Building a fully functional AOSP ROM for a commercial device requires more than just compiling the open-source code. Modern smartphones rely heavily on proprietary, closed-source components provided by the silicon vendor (Qualcomm, MediaTek, Google Tensor) or the device manufacturer. These are commonly referred to as "vendor blobs."
Vendor blobs include:
- Precompiled HALs (Hardware Abstraction Layers) as
.sofiles (e.g., camera processing algorithms). - Closed-source daemons executable binaries (e.g., RIL daemon for modem communication).
- Firmware files loaded directly into hardware components (e.g., Wi-Fi MAC firmware, GPU microcode).
Extracting Proprietary Blobs from Stock Firmware
To build AOSP for a device, you must extract these blobs from a running device or a factory firmware image and place them into your AOSP source tree.
The most common approach for custom ROM developers (like LineageOS) involves extracting files directly from a rooted device running the stock OS via adb pull.
Alternatively, developers can extract the vendor.img, system_ext.img, and odm.img from an OTA update payload or factory zip, mount them locally on a Linux machine, and copy the required files.
The extract-files.sh Script
To automate the extraction process, device maintainers write shell scripts, conventionally named extract-files.sh and setup-makefiles.sh.
A companion text file, usually proprietary-files.txt, lists exactly which files are needed:
# Camera
vendor/lib64/hw/camera.qcom.so
vendor/lib64/libcamalgo.so
vendor/bin/mm-qcamera-daemon
# RIL (Radio Interface Layer)
vendor/lib64/libril-qc-hal-qmi.so
# Firmware
vendor/firmware/venus.mdt
vendor/firmware/venus.b00
The extract-files.sh script iterates through this list, pulls each file from the connected device (or a mounted dump directory), and places them into the correct location in the AOSP build tree.

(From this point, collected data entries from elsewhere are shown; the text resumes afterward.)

/-- GET_MCTP_VERSION_SUPPORT: the version bytes stand in no rule (log entry 6). -/
def execGetMctpVersionSupport (typ : Nat) (s : State) : Host.Outcome State Fault Refusal :=
  .next (if !s.firmware then s
    else if mctpTypes.contains typ then let (x, t) := s.free; t.mctp 0 0 (leBytes 4 x)
    else s.mctp 0 0x80 [])

/-- GET_MESSAGE_TYPE_SUPPORT. -/
def execGetMessageTypeSupport (s : State) : Host.Outcome State Fault Refusal :=
  .next (if s.firmware then s.mctp 0 0 (mctpTypes.map (BitVec.ofNat 8)) else s)

/-- DYNAMIC_ADDRESS_ASSIGNMENT: stopped wake logic answers no transaction (R488). -/
def execDynamicAddressAssignment (addr : Nat) (s : State) : Host.Outcome State Fault Refusal :=
  .next (if s.pwr.clocksStopped then s else { s with mgmt := { s.mgmt with dynAddr := some (addr % 128) } })

/-! ## PLDM monitoring (R500) -/

/-- The numeric sensors. -/
def sensorExists (k : Nat) : Bool :=
  decide (k < 0x100 ∨ 0x100 ≤ k ∧ k < 0x114 ∨ 0x200 ≤ k ∧ k < 0x230 ∨ 0x300 ≤ k ∧ k < 0x318)

/-- GET_SENSOR_READING: the latest sample. -/
def execGetSensorReading (sensor : Nat) (s : State) : Host.Outcome State Fault Refusal :=
  .next (if !s.firmware || s.pwr.state != 0 then s
    else if !sensorExists sensor then s.mctp 1 0x80 []
    else s.mctp 1 0 (leBytes 4 (tget 0 s.pwr.sensors sensor)))

/-- GET_PDR: the records' contents stand in no rule (log entry 6). -/
def execGetPdr (record : Nat) (s : State) : Host.Outcome State Fault Refusal :=
  .next (if !s.firmware || s.pwr.state != 0 then s else let (x, t) := s.free; t.mctp 1 0 (leBytes 4 record ++ leBytes 8 x))

/-- GET_PDR_REPOSITORY_INFO: likewise. -/
def execGetPdrRepositoryInfo (s : State) : Host.Outcome State Fault Refusal :=
  .next (if !s.firmware || s.pwr.state != 0 then s else let (x, t) := s.free; t.mctp 1 0 (leBytes 8 x))

end Sys2Proof.Machine
end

It then calls setup-makefiles.sh, which automatically generates the Android.mk or Android.bp files needed to instruct the AOSP build system to copy these prebuilt blobs into the final output images.
Blob Patching with patchelf
Often, a proprietary .so file extracted from a stock ROM expects certain dependencies that differ in a custom AOSP build. For example, a blob might link against a specific version of libutils.so or expect a library to be named differently.
Because we do not have the source code to recompile the blob, we must modify the compiled binary directly. This is done using tools like patchelf.
patchelf allows developers to modify the ELF headers of a binary:
- Replacing Dependencies:
patchelf --replace-needed libstdc++.so libstdc++_vendor.so vendor/lib64/libclosed.so - Removing Dependencies: If a blob links to a library that isn't strictly necessary and is causing build or runtime failures, the dependency can be stripped out.
- Changing RPATH/RUNPATH: Modifying where the dynamic linker searches for dependencies.
The vendor/<vendor>/<device>/ Directory Structure
Extracted blobs and their generated Makefiles are not placed in the device/ tree. Instead, they reside in the vendor/ tree, mirroring the device tree's structure.
If your device tree is device/google/panther, your proprietary blobs should be located in vendor/google/panther/.
A typical vendor/ tree structure looks like this:
vendor/google/panther/
├── Android.bp # Automatically generated
├── proprietary/ # The actual extracted blobs
│ ├── vendor/
│ │ ├── bin/
│ │ │ └── mm-qcamera-daemon
│ │ ├── lib64/
│ │ │ └── camera.qcom.so
│ │ └── firmware/
└── panther-vendor.mk # Included by the device tree
The panther-vendor.mk file defines PRODUCT_COPY_FILES or includes the Android.bp modules, ensuring that when make is executed, the proprietary blobs are bundled into the final ROM.